Anyhow, i'm mostly just spit-balling because this mechanism has a very low bar from taking an arbitrary crate, and using it in a distributed fashion without really modifying it's [dependencies] section. The changes required are to making the above 3 steps feasible to do and check.

@ratmice, yes, it certainly sounds like the registry changes are a separate feature. Would easier local replacement of git sources help you at all?

It looks like PR 7199 is relevant. It discusses the possibility of adding [patch] support to the Cargo configuration files, as @CAD97 suggested. The use of paths = […] was recommended as a potential alternative, but this does not work for unpublished crates.
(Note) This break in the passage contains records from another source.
/-- The next cut. -/
def nextCut (s : State) : State := takeCut s (s.ll.cut + 1) s.ll.wrote

/-- CUT: PERIOD has passed since the latest cut, which is sealed or abandoned; or NOW is asked for, and none is unsealed (26 R382). -/
def execCut (s : State) : Host.Outcome State Fault Refusal :=
  .next (if mayCut s && ((decide (s.ll.at_ + llPeriod s ≤ s.clock) && !s.ll.cuts.any (fun c => c.k == s.ll.cut))
      || (bit (s.reg llWin).toNat 62 && s.ll.cuts.isEmpty)) then nextCut s else s)

/-- An access or packet of epoch e of the context arrives: every cut up to e is taken before it is performed, whether or not an earlier one is unsealed (26
R382). -/
def arriveEpoch (s : State) (ctx : Nat) (e : Int) : State :=
  if mayCut s && llCtx s == ctx then (List.range (e - s.ll.cut).toNat).foldl (fun s _ => nextCut s) s else s

/-- A write of 1 to NOW (26 Table 2): the cut is taken when none is unsealed; otherwise NOW stands until the next cut is taken, and until recording is enabled. -/
def setNow (s : State) : State :=
  if mayCut s && s.ll.cuts.isEmpty then nextCut s else s.setReg llWin (BitVec.ofNat 64 (setFld (s.reg llWin).toNat 62 1 1))

/-- LLCTL_NOW. -/
def execLlctlNow (s : State) : Host.Outcome State Fault Refusal := .next (setNow s)

/-- The epochs of a context's blocks that were resident when EN rose: -1 (26 R381), in everything that carries them; no record taken before has a number in the
new recording (26 R389). -/
def noEpoch (s : State) (ctx : Nat) : State :=
  let w (x : Who) : Who := if x.ctx = ctx then { x with epoch := -1 } else x
  { s with
    blocks := s.blocks.map (fun x => if x.2.ctx = ctx then
      (x.1, { x.2 with epoch := -1, saved := x.2.saved.map (fun y => (y.1, { y.2 with env := { y.2.env with epoch := -1 } })) }) else x)
    groups := s.groups.map (fun x => if x.2.env.ctx = ctx then (x.1, { x.2 with env := { x.2.env with epoch := -1 } }) else x)
    far := s.far.map (fun o => { o with who := w o.who })
    copies := s.copies.map (fun c => { c with who := w c.who })
    mats := s.mats.map (fun c => { c with who := w c.who })
    shadows := s.shadows.map (fun c => { c with who := w c.who })
    watches := s.watches.map (fun c => { c with who := w c.who })
    posts := s.posts.map (fun p => { p with who := w p.who })
    castoffs := s.castoffs.map (fun c => { c with who := w c.who })
    jobs := s.jobs.map (fun j => if j.ctx = ctx then { j with launch := 0 } else j) }

/-! ### The staging ring (26 R387 to R389) -/

/-- The 32 bytes of an entry (26 Table 6). -/
def LogEntry.bytes (e : LogEntry) : List Byte :=
  leBytes 32 (e.data.toNat * 2 ^ 192 + e.obj.toNat * 2 ^ 128 + at' e.serial 96 32 + at' e.block 64 32 + at' e.launch 44 20 + at' e.group 38 6
    + at' e.lane 32 6 + at' (wrapN 24 e.epoch) 8 24 + at' e.kind 0 8)

/-- The entry that 32 bytes hold. -/
def LogEntry.ofBytes (bs : List Byte) : LogEntry :=
  let x := leVal bs
  { data := BitVec.ofNat 64 (fld x 192 64), obj := BitVec.ofNat 64 (fld x 128 64), serial := fld x 96 32, block := fld x 64 32, launch := fld x 44 20,
    group := fld x 38 6, lane := fld x 32 6, epoch := sext 24 (fld x 8 24), kind := fld x 0 8 }

/-- Where the i-th entry since EN rose stands in the staging ring. -/
def stagePlace (s : State) (i : Nat) : Nat :=
  let r := (s.reg (llWin + 0x20)).toNat
  hbmPlace (fld r 20 28 * 2 ^ 20 + 32 * i % 2 ^ fld r 0 5)

/-- Staged entries written to the ring in HBM4, oldest first. -/
def stageLog (s : State) : State :=
  let s1 := (List.range (s.ll.staged.length - s.ll.inRing)).foldl (fun t j =>
    match s.ll.staged[s.ll.inRing + j]? with
    | some e => t.engineWrite (stagePlace s (s.ll.durable.length + s.ll.inRing + j)) e.bytes
    | none => t) s
  { s1 with ll := { s1.ll with inRing := s.ll.staged.length } }

/-! ### The target (26 R386) -/

def logHalf (s : State) : Nat := (s.reg (llWin + 0x10)).toNat / 2
def llTarget (s : State) : Nat := (s.reg (llWin + 0x8)).toNat

/-- The target is given by a global address. -/
def farTarget (s : State) : Bool := bit (llTarget s) 63

/-- The place of an entry in the log half: its ring offset in the target (26 R386, R388). -/
def logOfs (s : State) (pos : Nat) : Nat := logHalf s + (if logHalf s = 0 then 0 else pos % logHalf s)
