/-- PACKET_PLACE: `c` = 0: packet `b` of this device's fabric copy or gather `a` is placed (for a far source with the bytes `bytes`, generation `v`; `d` > 0
places only destination block d - 1 of an `rget`; `nums` = [1] says the reply carries poison). `c` = 1: packet or word `b` of rank `a` arrives, for
the global address `v`; `nums` say what it does (Arrival), `bytes` are its data. `c` = 2: the collective engine performs the `a`-th publication it holds. -/
def execPacketPlace (s : State) : Host.Outcome State Fault Refusal :=
  .next (if s.inp.c = 1 then placeArrival s s.inp.a s.inp.b
    else if s.inp.c = 2 then publishDue s s.inp.a
    else match findCopy s s.inp.a with | some c => placeOwn s c s.inp.b | none => s)

/-- GATHER_COMPLETE: gather `a` ends (14 R267): too large, stale, or complete with its shadow held; CODE is written before the tag completes. -/
def execGatherComplete (s : State) : Host.Outcome State Fault Refusal :=
  .next (match findCopy s s.inp.a with
    | none => s
    | some c =>
      if c.kind != .gather then s
      else
        let total := c.gathTotal
        let out := { s with copies := s.copies.filter (fun d => d.id != c.id) }
        let fin (s : State) : State := tagUpd s c.block c.tix c.tag Tag.drop
        if 2 ^ 30 < total then fin (setCode out c.tile c.desc 5)
        else
          match c.marks with
          | i :: r =>
            let low := r.foldl min i
            fin (setCode (out.poke (slicePlace c.tile c.desc + 60) (leBytes 4 low)) c.tile c.desc 2)
          | [] =>
            if c.done.length < c.rows * c.packets then s
            else
              let sh : Shadow := { id := c.id, due := false, ctx := c.who.ctx, tile := c.tile, desc := c.desc, dst := c.dst, size := total, who := c.who, got := c.got }
              fin (tagUpd { (setCode out c.tile c.desc 1) with shadows := s.shadows ++ [sh] } c.block c.tix c.tag (Tag.add total)))

/-! ### Planes, ports and tables (14 R255, 21 R345 to R354) -/

/-- The plane a logical plane moves to when q fails. -/
def remap (dead p : Nat) : Nat :=
  if !bit dead (p ^^^ 1) then p ^^^ 1 else ((List.range 4).find? (fun x => !bit dead x)).getD p

/-- A piece is in flight on physical plane q. -/
def onPlane (q : Nat) (rt : Route) (sd : Send) : Bool := match rt with | .pod _ => bit sd.path q | _ => false

/-- The pieces in flight that `hit` picks sent again by `f`: RETX counts them, and an `rput` packet reads its source again (14 R261). One whose source needs a walk, and
one that has been sent 16 times (14 R260), are not sent now, but as `late` leaves them at their RTO. -/
def resendHits (s : State) (hit : Route → Send → Bool) (f : Route → Send → Nat → Nat → Nat → Send) (late : Route → Send → Send) : State :=
  let far (o : FarOp) (sd : Send) : Send :=
    match o.route sd.x with
    | some rt => if !hit rt sd then sd else if sd.resends < 15 then f rt sd (sd.x % 2 ^ 34) (sd.x % 2 ^ 39 * 128) 128 else late rt sd
    | none => sd
  let cop (c : Copy) (sd : Send) : Send :=
    match c.route sd.x with
    | some rt =>
      if !hit rt sd then sd
      else if sd.resends < 15 && (readPut s c sd.x).2 then f rt sd (sd.x % 2 ^ 27) (c.cutBase + (c.packet sd.x).1) (c.packet sd.x).2 else late rt sd
    | none => sd
  let count (g : Send → Send) (xs : List Send) : Nat := (xs.filter (fun sd => (g sd).resends != sd.resends)).length
  let s1 := s.far.foldl (fun t o => addRetx t o.who.tile (count (far o) o.sends)) s
  let s2 := s.copies.foldl (fun t c => addRetx t c.tile (count (cop c) c.sends)) s1
  let s3 := s.copies.foldl (fun t c => (c.sends.filter (fun sd => (cop c sd).resends != sd.resends)).foldl (fun t sd => (readPut t c sd.x).1) t) s2
  { s3 with far := s3.far.map (fun o => { o with sends := o.sends.map (far o) }), copies := s3.copies.map (fun c => { c with sends := c.sends.map (cop c) }) }

/-- PLANE_FAIL: physical plane `a` fails: DEAD and PMAP, the pieces on it resent, an error record of class 5; with no plane live, every context that
uses the pod ends with FABFAIL. -/
def execPlaneFail (s : State) : Host.Outcome State Fault Refusal :=
  let q := s.inp.a % 4
  .next (if bit s.dead q then s
    else
      let dead := s.dead + 2 ^ q
      let s1 := errRecord { s with dead := dead } 5 9 0 0 0xFF q 0
      if dead = 15 then
        s1.ctxs.foldl (fun s x =>
          let pod (r : Nat × Route) : Bool := match r.2 with | .pod _ => true | _ => false
          if x.2.fabric && (s.far.any (fun o => o.who.ctx == x.1 && o.routes.any pod) || s.copies.any (fun c => c.who.ctx == x.1 && c.routes.any pod)) then
            endContext s x.1 stFabfail none else s) s1
      else
        let pm := (List.range 4).foldl (fun m p => if fld m (2 * p) 2 = q then setFld m (2 * p) 2 (remap dead q) else m) s.pmap
        let s2 : State := { s1 with pmap := pm }
        resendHits s2 (onPlane q) (fun rt sd i a n => match sendOf s2 rt sd.x i (sd.resends + 1) a n with | some y => { y with moved := true } | none => sd)
          (fun _ sd => sd))

/-- A transfer in flight uses a pod's entry. -/
def podUsed (s : State) (pod : Nat) : Bool :=
  let on (r : Route) : Bool := match r with | .net p _ _ => p == pod | _ => false
  s.far.any (fun o => o.routes.any (fun r => on r.2) || o.sends.any (fun y => y.alt.any on))
    || s.copies.any (fun c => c.routes.any (fun r => on r.2) || c.sends.any (fun y => y.alt.any on))

/-- An entry leaves the cache: its estimates go to its pod group. -/
def evict (s : State) (e : RtEntry) : State :=
  { s with rtcache := s.rtcache.filter (fun x => x.pod != e.pod), podRtt := s.podRtt.set (e.pod / 64) (e.srtt, e.rttvar) }

/-- A route that waits on a miss of this pod, with the entry a fill gives (21 R346). -/
def Route.filled (pod raw : Nat) : Route → Route
  | .net p d none => .net p d (if p = pod then some raw else none)
  | r => r

/-- A fill of the cache (21 R347), held while no entry can leave for it. -/
def fillPod (s : State) (raw : Nat) : State :=
  let pod := fld raw 110 17
  let hold := { s with rtwait := s.rtwait ++ [raw] }
  match rtEntry s pod with
  | some e =>
    if bit raw 127 then { s with rtcache := { e with raw := raw } :: s.rtcache.filter (fun x => x.pod != pod), rtmiss := s.rtmiss.filter (· != pod) }
    else if podUsed s pod then hold else evict s e
  | none =>
    if !bit raw 127 then s
    else
      let fillS (y : Send) : Send := { y with alt := y.alt.map (Route.filled pod raw) }
      let add (s : State) : State :=
        let est := s.podRtt.getD (pod / 64) rttStart
        { s with
            rtcache := { pod := pod, raw := raw, srtt := est.1, rttvar := est.2 } :: s.rtcache, rtmiss := s.rtmiss.filter (· != pod)
            far := s.far.map (fun o => { o with routes := o.routes.map (fun r => (r.1, r.2.filled pod raw)), sends := o.sends.map fillS })
            copies := s.copies.map (fun c => { c with routes := c.routes.map (fun r => (r.1, r.2.filled pod raw)), sends := c.sends.map fillS }) }
      if s.rtcache.length < Config.rtcacheMax then add s
      else
        match s.rtcache.reverse.find? (fun e => !podUsed s e.pod) with
        | some e => add (evict s e)
        | none => hold

/-- RTFILL: a write of RTFILLHI with `v` (RTFILLLO as it stands); with `a` = 1 the oldest held fill is tried again. -/
def execRtfill (s : State) : Host.Outcome State Fault Refusal :=
  .next (if s.inp.a = 1 then
      match s.rtwait with
      | raw :: r => fillPod { s with rtwait := r } raw
      | [] => s
    else fillPod s ((s.reg (jobWin + 0x10)).toNat + s.inp.v.toNat * 2 ^ 64))

/-- A route that waits for the entry of a pod. -/
def Route.misses (s : State) (r : Route) : Option Nat := match r with | .net p _ _ => if (rtEntry s p).isNone then some p else none | _ => none

/-- RTMISS: the pod of a route of far word, copy or gather `a` has no entry: the word waits and the pod is reported; with `b` = 1 the service cores find
the pod absent and end the context with FABFAIL: its words that wait on the pod, from their issue or since a port went down, fail with it, and the miss is answered
(21 R348, 14 R260). -/
def execRtmiss (s : State) : Host.Outcome State Fault Refusal :=
  let look (ctx : Nat) (rs : List Route) : State :=
    match rs.findSome? (Route.misses s) with
    | none => s
    | some p =>
      if s.inp.b = 1 then
        let s1 := endContext s ctx stFabfail none
        let waits (o : FarOp) : Bool := o.routes.any (fun r => r.2.misses s == some p) || o.sends.any (fun y => y.alt.any (fun r => r.misses s == some p))
        latch { s1 with far := s1.far.filter (fun o => !(o.who.ctx == ctx && waits o)), rtmiss := s1.rtmiss.filter (· != p) }
      else if s.rtmiss.contains p then s else { s with rtmiss := s.rtmiss ++ [p] }
  .next (match s.far.find? (fun o => o.id == s.inp.a) with
    | some o => look o.who.ctx (o.routes.map Prod.snd ++ o.sends.filterMap Send.alt)
    | none => match findCopy s s.inp.a with | some c => look c.who.ctx (c.routes.map Prod.snd ++ c.sends.filterMap Send.alt) | none => s)

/-- A context has a fabric transfer, watch, gather or shadow in flight (21 R345). -/
def fabricBusy (s : State) (ctx : Nat) : Bool :=
  s.far.any (fun o => o.who.ctx == ctx && !o.routes.isEmpty) || s.watches.any (fun x => x.who.ctx == ctx) || s.shadows.any (fun x => x.ctx == ctx)
    || s.copies.any (fun c => c.who.ctx == ctx && (match c.kind with | .put _ | .get | .gather | .life _ => true | _ => false))

/-- A JOBCTL write (21 R345, R349). -/
def writeJobctl (s : State) (v : Nat) : State :=
  let old := (s.reg jobWin).toNat
  let x := setFld v 10 1 0
  let s1 := s.setReg jobWin (BitVec.ofNat 64 x)
  if bit x 63 && !bit old 63 then
    { s1 with peerRtt := [], portRtt := [], podRtt := [], ctxs := s1.ctxs.map (fun c => (c.1, { c.2 with fabric := false })) }
  else if !bit x 63 && bit old 63 then
    (List.range 256).foldl (fun s ctx =>
      if (s.ctxs.getD ctx Ctx.live).fabric || fabricBusy s ctx || (List.range 32).any (fun n => match regionOf s n with | some d => d.ctx == ctx | none => false)
      then endContext s ctx stKilled none else s) s1
  else s1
It would definitely be an improvement, in that I could just have a few config.local_fs config.local_git and swap .cargo/config via symlink as needed absent any kind of option to specify .cargo/config.

I don't really work with unpublished crates enough (except in the initial stages of creation), for that limitation to be a real nuisance.

@ratmice, some additional research indicates that there is a source replacement mechanism for git repositories. It was introduced in #3992, which was added to support vendoring dependencies from git repositories. The output from cargo vendor looks something like this:

# the source you are replacing
git = "ssh://git@somewhere/foo.git"
branch = "master"
replace-with = "vendored-sources"

# the source you are replacing it with
directory = "vendor"

One can use this to replace git sources with an online registry, a cargo-local-registry, or a directory-as-registry. This mechanism does not touch the dependency graph. It merely provides an alternative method to obtain the dependency's sources. I believe that an existing Cargo.lock file is also required.

This does not help me at all. I want to replace several git repos with local mirrors, without touching the dependency graph or the crates sources themselves. It does not appear that one can use this to replace one git repository with another. The requirement for a pre-existing Cargo.lock file is also a non-starter for me.